ASSIGNMENT:
Nothing but the lines from the top of the following entries through the line with "The event log" should be printed, exactly as they are.
RECORDS TO PROCESS below:
-- ==== Sys2Proof/Certificates/Slice0/Obligations.lean ====
section
/-! DEFINITION. The statements for the provers. Each is about the machine in any state, unless its hypotheses say otherwise. -/

open Sys2Proof Sys2Proof.Machine

/-- The commands of a block wait in a queue, first in, first out; the tick on an empty queue is the choice of log entry 1. -/
def Obligations.AStepCarriesOutTheFrontCommand : Prop :=
  (∀ (s : State) (c : Instr), step { s with pending := c :: s.pending } = exec c s) ∧
  (∀ s : State, s.pending = [] → step s = .next { s with dev := { s.dev with now := s.dev.now + 1 } })

/-- Ordinary data never ends a run: a command is refused only where it names a unit that the device does not have (R2, R4). -/
def Obligations.EveryFittingCommandIsCarriedOut : Prop :=
  ∀ (s : State) (c : Instr), c.fits s.dev.rb9212 = true → Answers c s (fun t => t.pending = s.pending)

/-- The event log holds 8,192 entries and the fault history 16 (R298), the range log 4,096 (R293), an LCG 65,536 hits (R239),
a session 16 responses and 8 requests ahead (R43, R44); the steps that an LCG keeps and the 16,384 fires of a port
are the model's own bounds (log entry 20). -/
def Obligations.HistoriesStayBounded : Prop :=
  ∀ s t : State, s.Bounded → s.Shaped → step s = .next t → t.Bounded ∧ t.Shaped

/-- The base case of HistoriesStayBounded. -/
def Obligations.HistoriesAreBoundedAtReset : Prop :=
  State.reset.Bounded ∧ State.reset.Shaped

/-- A session ends by CLOSE (R47), by the idle timeout (R45) and by SesClose (R60); its slot is free. That SesClose and the idle timeout
send CLOSE is read in log entry 60. -/
def Obligations.SessionsEndAsTheSpecSays : Prop :=
  (∀ (s : State) (tr : Nat) (frame : Bytes) (slot : Nat) (x : Session) (f : TolFrame),
         s.Steady →
         tr < 7 →
         (s.dev.sessionFrame tr frame).2 = some (slot, x, f) →
         f.kind = 6 →
         (∀ k : Nat, k < 512 → s.dev.nat (Obj.stallOwner k) ≠ x.id) →
         Answers (.close tr frame) s (fun t =>
           s.Leaves t (s.dev.updTol (fun z => { z with sessions := Tbl.del z.sessions slot })) [])) ∧
  (∀ (s : State) (slot : Nat) (x : Session),
         s.Steady →
         slot < 32 →
         Tbl.get? s.dev.tol.sessions slot = some x →
         (∀ k : Nat, k < 512 → s.dev.nat (Obj.stallOwner k) ≠ x.id) →
         Answers (.idleTimeout slot) s (fun t =>
           if x.lastFrame + s.dev.nat Obj.idleTimeout * 1000000 ≤ s.dev.now then
             s.Leaves t { s.dev with tol := { s.dev.tol with sessions := Tbl.del s.dev.tol.sessions slot }, host := t.dev.host, net := t.dev.net } ((List.range 6).map Obj.framesOut ++ [Obj.mbxDropped, Obj.logSeq])
           else s.Leaves t s.dev [])) ∧
  (∀ (s : State) (ses : Nat) (slot : Nat) (x : Session),
         s.Steady →
         slot < 32 →
         s.MayWrite ses (Obj.sesClose slot) [1] →
         ses ≠ slot →
         Tbl.get? s.dev.tol.sessions slot = some x →
         (∀ k : Nat, k < 512 → s.dev.nat (Obj.stallOwner k) ≠ x.id) →
         Answers (.sesClose ses slot) s (fun t =>
           t.dev.opCode = .ok ∧ s.Leaves t { s.dev with tol := { s.dev.tol with sessions := Tbl.del s.dev.tol.sessions slot }, host := t.dev.host, net := t.dev.net } ((List.range 6).map Obj.framesOut ++ [Obj.mbxDropped, Obj.logSeq])))

/-- The three-frame handshake of R46, its limit of 2 s (R47), and the 100 ms of R43. That a new session takes the lowest free slot,
and that the 2 s run from the last fragment of the HELLO, are the model's choices (log entries 28 and 63). -/
def Obligations.HandshakesOpenSessionsOrFail : Prop :=
  (∀ (s : State) (tr : Nat) (service : Bool) (frame : Bytes) (f : TolFrame),
         s.Steady →
         tr < 7 →
         s.dev.tolHears tr service = true →
         parseFrame tr false frame = some f →
         f.kind = 1 →
         f.id = 0 →
         f.version = 1 →
         f.frag = 0 →
         f.fragLast = 0 →
         f.payload.length = 1225 →
         (s.dev.admission tr (leAt f.payload 1216 1) (leAt f.payload 1217 8)).toOption.isSome = true →
         s.dev.tol.sessions.length < 32 →
         Answers (.hello tr service frame) s (fun t =>
           let ek := f.payload.take 1184
           let n := s.dev.tol.draws
           let offer := Config.mlKemCiphertext ek n ++ Config.deviceNonce n
           let accept := offer ++ Config.identitySign (f.payload ++ offer) ""
           let parts := fragments (maxPayload tr) (accept.length + 1) accept
           ∃ h ∈ t.dev.tol.handshakes,
             h.transcript = f.payload ++ accept ∧ h.secret = Config.mlKemSecret ek n ∧ h.service = service ∧
               (∀ part ∈ parts.head?, (tr = 0 → s.dev.host.mbx.d2h = none) →
                 s.Sends t tr service (packLE 16 [(0, 16), (part.length, 16), (0, 32), (h.id, 32), (parts.length - 1, 4), (0, 4), (2, 4), (1, 4), (0x4C54, 16)] ++ part)) ∧
             t.dev.tol.handshakes = s.dev.tol.handshakes ++ [h] ∧ h.transport = tr ∧ h.start = s.dev.now ∧ h.level = leAt f.payload 1216 1 ∧
               (∀ e ∈ s.dev.tol.sessions, e.2.id ≠ h.id) ∧ (∀ k ∈ s.dev.tol.handshakes, k.id ≠ h.id) ∧
               t.dev.tol.sessions = s.dev.tol.sessions ∧ t.dev.tol.groups = s.dev.tol.groups ∧ t.dev.hbm = s.dev.hbm ∧ t.dev.pos = s.dev.pos ∧
               t.pending = s.pending)) ∧
  (∀ (s : State) (tr : Nat) (frame : Bytes) (f : TolFrame) (h : Handshake),
         s.Steady →
         tr < 7 →
         parseFrame tr false frame = some f →
         s.dev.tol.handshakes.find? (fun h => h.id == f.id && h.transport == tr && decide (s.dev.now ≤ h.start + 2000000000)) = some h →
         s.dev.tolHears tr h.service = true →
         f.kind = 3 →
         f.version = 1 →
         f.frag = 0 →
         f.fragLast = 0 →
         s.dev.finishOk h f.payload = true →
         s.dev.freeSlot.isSome = true →
         Answers (.finish tr frame) s (fun t =>
           let slot := s.dev.freeSlot.getD 0
           (∀ x ∈ Tbl.get? t.dev.tol.sessions slot, x.service = h.service ∧ s.Sends t tr h.service (x.tagged 5 0 [])) ∧
           (Tbl.get? t.dev.tol.sessions slot).map (fun x => (x.id, x.level, x.transport, x.nextSeq, x.held, x.kept, x.lastFrame)) =
               some (h.id, h.level, tr, 1, [], [], s.dev.now) ∧
             (∀ k : Nat, k < 32 → k ≠ slot → Tbl.get? t.dev.tol.sessions k = Tbl.get? s.dev.tol.sessions k) ∧
             s.Leaves t { s.dev with
               tol := { s.dev.tol with
                 sessions := t.dev.tol.sessions, handshakes := s.dev.tol.handshakes.filter (fun k => k.id != h.id) },
               host := t.dev.host, net := t.dev.net } ((List.range 6).map Obj.framesOut ++ [Obj.mbxDropped, Obj.logSeq]))) ∧
  (∀ (s : State) (id : Nat), s.Steady →
         Answers (.handshakeTimeout id) s (fun t =>
           s.Leaves t (s.dev.updTol (fun x => { x with
             handshakes := x.handshakes.filter (fun h => h.id != id || decide (s.dev.now ≤ h.start + 2000000000)) })) [])) ∧
  (∀ (s : State) (slot : Nat) (seq : Nat) (x : Session),
         s.Steady →
         slot < 32 →
         Tbl.get? s.dev.tol.sessions slot = some x →
         Answers (.heldRequestExpiry slot seq) s (fun t =>
           s.Leaves t (s.dev.updTol (fun z => { z with
             sessions := Tbl.put z.sessions slot
               { x with held := x.held.filter (fun e => e.1 != seq || decide (s.dev.now < e.2.1 + 100000000)) } })) []))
End of RECORDS TO PROCESS.
PROBLEM SOLUTION:
-- ==== Sys2Proof/Certificates/Slice0/Obligations.lean ====
section
/-! DEFINITION. The statements for the provers. Each is about the machine in any state, unless its hypotheses say otherwise. -/

open Sys2Proof Sys2Proof.Machine

/-- The commands of a block wait in a queue, first in, first out; the tick on an empty queue is the choice of log entry 1. -/
def Obligations.AStepCarriesOutTheFrontCommand : Prop :=
  (∀ (s : State) (c : Instr), step { s with pending := c :: s.pending } = exec c s) ∧
  (∀ s : State, s.pending = [] → step s = .next { s with dev := { s.dev with now := s.dev.now + 1 } })

/-- Ordinary data never ends a run: a command is refused only where it names a unit that the device does not have (R2, R4). -/
def Obligations.EveryFittingCommandIsCarriedOut : Prop :=
  ∀ (s : State) (c : Instr), c.fits s.dev.rb9212 = true → Answers c s (fun t => t.pending = s.pending)

/-- The event log holds 8,192 entries and the fault history 16 (R298), the range log 4,096 (R293), an LCG 65,536 hits (R239),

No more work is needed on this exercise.